Phenotype Compatible with Late-Onset, Nonclassical Combined Immunodeficiency (CDI)

Inborn errors of immunity (IEIs) with cytopenias and immunodysregulation can mimic hematological malignancies, making timely diagnosis difficult. The identification of mutations associated with inborn errors of immunity allows for clarification of their nature. Case Presentation: A 16-year-old female (Cajamarca, Peru) with a history of multiple early maternal deaths. Since the age of 13, she has presented with recurrent respiratory and gastrointestinal infections, with a partial response to antimicrobials. She presented with persistent fever, epistaxis, lymphadenopathy, polyserositis, hepatosplenomegaly, and chronic diarrhea. Blood tests showed persistent pancytopenia with marked lymphopenia, microcytosis, schistocytes, and dacryocytes in peripheral blood smears. Bone marrow aspirate and biopsy revealed mild dysplastic changes, without leukemic clonality; a second study ruled out myelodysplasia. Immune competence study showed severe hypogammaglobulinemia with vaccine failure (hepatitis B and pneumococcus).
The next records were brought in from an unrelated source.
-- ==== Sys2Proof/Machine/Geometry.lean ====
section
/-! DEFINITION. The geometry of sets and slabs: R6, R20, R21, R22, R23, and the overlap test of R52. -/

namespace Sys2Proof.Machine

/-- The slab size S in blocks (R19): SLAB_SIZE is in GiB, a block is 4096 bytes. -/
def slabBlocks (slabSize : Nat) : Nat := slabSize * 262144

/-- The row span d·u (R6). -/
def rowSpan (width unit : Nat) : Nat := (width - 1) * unit

/-- The rows per slot R = ceil(S / (d·u)) (R6). -/
def rowsPerSlot (s width unit : Nat) : Nat := (s + rowSpan width unit - 1) / rowSpan width unit

/-- The slot count N = min(1024, floor(B / (R·u))) (R6). -/
def slotCount (s width unit bandLength : Nat) : Nat := min 1024 (bandLength / (rowsPerSlot s width unit * unit))

/-- The parity position of a row: p = (w − 1) − (r mod w) (R21). -/
def parityPosition (width row : Nat) : Nat := (width - 1) - row % width

/-- The position of data unit j of a row (R21). -/
def dataPosition (width row j : Nat) : Nat := if j < parityPosition width row then j else j + 1

/-- What stands at a position in a row: the parity unit, or a data unit (R21). -/
def unitAt (width row position : Nat) : Option Nat :=
  let p := parityPosition width row
  if position = p then none else if position < p then some position else some (position - 1)

/-- The member and first block of the unit at a position of a row of a slot (R21). -/
def unitBlocks (e : SetEntry) (slot row position : Nat) : Nat × Nat :=
  let pos := e.positions.getD position ⟨0, 0⟩
  (pos.member, pos.start + slot * e.rows * e.unit + row * e.unit)

/-- The number of pages that a row takes: (d + 1)·(u / 16) (R6, R108). -/
def rowPages (e : SetEntry) : Nat := e.width * (e.unit / 16)

/-- The member block of an offset within a slab: member id and DBN (R21). -/
def memberBlock (e : SetEntry) (slot offset : Nat) : Nat × Nat :=
  let span := rowSpan e.width e.unit
  let row := offset / span
  let within := offset - row * span
  let j := within / e.unit
  let start := unitBlocks e slot row (dataPosition e.width row j)
  (start.1, start.2 + within % e.unit)

/-- A range of offsets shares an offset with row r of a geometry (R52). -/
def overlapsRow (width unit row first last : Nat) : Bool :=
  decide (first + 1 ≤ (row + 1) * rowSpan width unit) && decide (row * rowSpan width unit ≤ last)

/-- The tag place of the data block at an offset of a slab (R22, R23): DATA below S, PAD at or beyond S. -/
def dataTagPlace (s volume volumeSlab rows offset : Nat) : TagPlace :=
  if offset < s then ⟨.data, volume, (volumeSlab * s + offset) % 4294967296⟩ else ⟨.pad, volume, rows - 1⟩

/-- The tag place of a block of a row's parity unit (R23). -/
def parityTagPlace (set row : Nat) : TagPlace := ⟨.parity, set, row⟩

/-- The source runs of a range of offsets: cut at every boundary of a source unit (R112). Each is (first offset, count);
`n` bounds the number of runs. -/
def sourceRuns (unit : Nat) : Nat → Nat → Nat → List (Nat × Nat)
  | 0, _, _ => []
  | n + 1, first, stop =>
    if first < stop then
      let next := min stop ((first / unit + 1) * unit)
      (first, next - first) :: sourceRuns unit n next stop
    else []

end Sys2Proof.Machine
end

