-- ==== Sys2Proof/Machine/Grants.lean ====
section
/-! DEFINITION. The Grant Unit (spec/03): where a MAP is placed, the grant, the end of a hold, deferral and re-evaluation. -/

namespace Sys2Proof.Machine

def countGrant (f : GrantCounters → GrantCounters) (s : State) : State :=
  s.onGu (fun g => { g with counters := f g.counters })

/-! ## Where a MAP is placed (R51) -/

/-- The result of placing a MAP: the home alone, a mirrored grant (handed to the Move Engine or not), or deferral. -/
inductive Placing where
  | home
  | mirrored (target : Place) (handed : Bool)
  | deferred
  deriving DecidableEq, Repr

/-- A range of VLBs overlaps the row on which a lockout of its slab is in force (R52, R102). -/
def State.overlapsLocked (s : State) (g first count : Nat) : Bool :=
  match s.laneOf g with
  | none => false
  | some n =>
    let l := s.lane n
    let e := s.rowSet l
    let offset := first - s.volumeSlab g * s.slabBlocks
    l.lockout && overlapsRow e.width e.unit l.row offset (offset + count - 1)

/-- A write on a slab in motion: deferred under an overlapping lockout, else mirrored onto the Slab Map target (R51). -/
def State.placingInMotion (s : State) (g first count : Nat) : Placing :=
  if s.overlapsLocked g first count then .deferred
  else
    match (s.slab g).target with
    | some t => .mirrored t true
    | none => .home

/-- The placement of a MAP that has passed its checks (R51). -/
def State.placing (s : State) (g : Nat) (access : Access) (first count : Nat) : Placing :=
  match access with
  | .read => .home
  | .write =>
    match (s.slab g).state with
    | .moving => s.placingInMotion g first count
    | .committing => s.placingInMotion g first count
    | .live =>
      match s.claimedTarget g with
      | some t => .mirrored t false
      | none => .home
    | .unused => .home
    | .filling => .home

/-! ## Grants (R53, R54) -/

/-- A MAP as it is granted or deferred. -/
structure MapAsk where
  tag : ReqTag
  volume : Nat
  first : Nat
  count : Nat
  slab : Nat
  access : Access
  deriving DecidableEq, Repr

/-- The counter of a grant (R69). -/
def countGranted (access : Access) (target : Option Place) (s : State) : State :=
  match access, target with
  | .read, _ => countGrant (fun c => { c with readGrants := bump c.readGrants }) s
  | .write, none => countGrant (fun c => { c with writeGrants := bump c.writeGrants }) s
  | .write, some _ => countGrant (fun c => { c with mirroredGrants := bump c.mirroredGrants }) s

/-- The hold of a grant made now (R53). -/
def State.newHold (s : State) (a : MapAsk) (h : Nat) (target : Option Place) : Hold :=
  { state := .live, generation := ((s.hold h).generation + 1) % 65536, volume := a.volume, first := a.first,
    count := a.count, slab := a.slab, access := a.access, home := (s.slab a.slab).home, target := target,
    lifetime := s.gu.holdLife * 1000, deadline := s.now + Config.seconds s.gu.holdLife }

/-- The reply to a granted MAP (R54). -/
def State.grantReply (s : State) (h : Nat) (e : Hold) : GrantReply :=
  { hold := h, generation := e.generation, volume := e.volume, first := e.first, count := e.count, slab := e.slab,
    home := e.home, homeState := (s.set e.home.set).state, target := e.target.map (fun t => (t, (s.set t.set).state)),
    lifetime := e.lifetime }

/-- The slots that a hold names. -/
def Hold.places (e : Hold) : List Place :=
  e.home :: (match e.target with
    | some t => [t]
    | none => [])

/-- A grant: the head of the free order becomes LIVE, the counts of the slots named rise, and the reply is sent (R53). -/
def grantMap (a : MapAsk) (target : Option Place) (s : State) : State :=
  match s.gu.freeOrder with
  | [] => s
  | h :: rest =>
    let e := s.newHold a h target
    let s := (s.onGu (fun g => { g with freeOrder := rest })).setHold h e
    let s := countGranted a.access target (forEach State.raiseRef e.places s)
    s.answer a.tag .ok (.grant (s.grantReply h e))

/-- A placed MAP is granted; a mirrored grant on a slab in motion is handed to the Move Engine (R51, R53). -/
def grantPlaced (a : MapAsk) (p : Placing) (s : State) : State :=
  match p with
  | .home => grantMap a none s
  | .mirrored t handed =>
    let s := grantMap a (some t) s
    if handed then meetGrant a.slab a.first a.count s else s
  | .deferred => s

/-! ## The end of a hold (R57, R59, R62) -/

/-- A hold's entry becomes FREE and joins the tail of the free order; the counts of its slots fall (R57, R59). -/
def freeHold (h : Nat) (s : State) : State :=
  let e := s.hold h
  let s := (s.setHold h (Hold.free e.generation)).onGu (fun g => { g with freeOrder := g.freeOrder ++ [h] })
  forEach State.lowerRef e.places s

/-- The end of a WRITE hold is reported to the Move Engine with its slab, its range and whether it named a target (R62). -/
def reportEnd (e : Hold) (s : State) : State :=
  if e.access = .write then s.post (.holdEnded e.slab e.first e.count e.target.isSome) else s

/-! ## The Deferral Queue (R65, R66) -/

/-- A WRITE MAP enters the Deferral Queue and gives up its place in the request queue, or is answered BUSY (R65, R170). -/
def deferMap (a : MapAsk) (s : State) : State :=
  if s.gu.deferred.length < Config.maxDeferred then
    let d : Deferred := ⟨a.tag, a.volume, a.first, a.count, a.slab, s.now + Config.seconds s.gu.holdLife⟩
    let s := s.onGu (fun g => { g with deferred := g.deferred ++ [d] })
    let s := s.onMp (fun m => { m with requests := m.requests.filter (fun r => r.tag ≠ a.tag) })
    countGrant (fun c => { c with deferrals := bump c.deferrals }) s
  else countGrant (fun c => { c with deferralRefusals := bump c.deferralRefusals }) (s.refuse a.tag .busy)

def dropDeferred (tag : ReqTag) (s : State) : State :=
  s.onGu (fun g => { g with deferred := g.deferred.filter (fun d => d.tag ≠ tag) })

/-- One deferred MAP is placed again: answered BUSY with a full Hold Table, granted, or left in its place (R66). -/
def reevaluateOne (d : Deferred) (s : State) : State :=
  if s.gu.freeOrder = [] then
    countGrant (fun c => { c with deferralRefusals := bump c.deferralRefusals }) ((dropDeferred d.tag s).refuse d.tag .busy)
  else
    match s.placing d.slab .write d.first d.count with
    | .deferred => s
    | p => grantPlaced ⟨d.tag, d.volume, d.first, d.count, d.slab, .write⟩ p (dropDeferred d.tag s)

/-- The deferred MAPs of a slab are placed again, in the order of the queue (R66). -/
def reevaluate (g : Nat) (s : State) : State :=
  forEach reevaluateOne (s.gu.deferred.filter (fun d => d.slab = g)) s

end Sys2Proof.Machine
end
Flow cytometry (PIDOT) showed profound B and T lymphopenia, with natural killer (NK) cells at the lower limit. Genetic testing using a panel of inborn errors of immunity (Invitae, 2025) identified four heterozygous variants of uncertain significance (VUS) in the genes RTEL1, POLD2, and TMEM173, involved in telomere maintenance, DNA repair, and type I interferon activation, respectively.

The triad of B-T-NK lymphopenia, mild bone marrow dysplasia, and vaccine failure suggests combined immunodeficiency with hematopoietic compromise. Variants in POLD2 (DNA replication and repair) and TMEM173 (SAVI-like interferonopathy) could explain the cytopenia, inflammation, and polyserositis. Functional studies (polymerase deficiencies or repair defects, interferon score) and family genetic evaluation are required to confirm the diagnosis and to consider hematopoietic transplantation as a possible definitive treatment.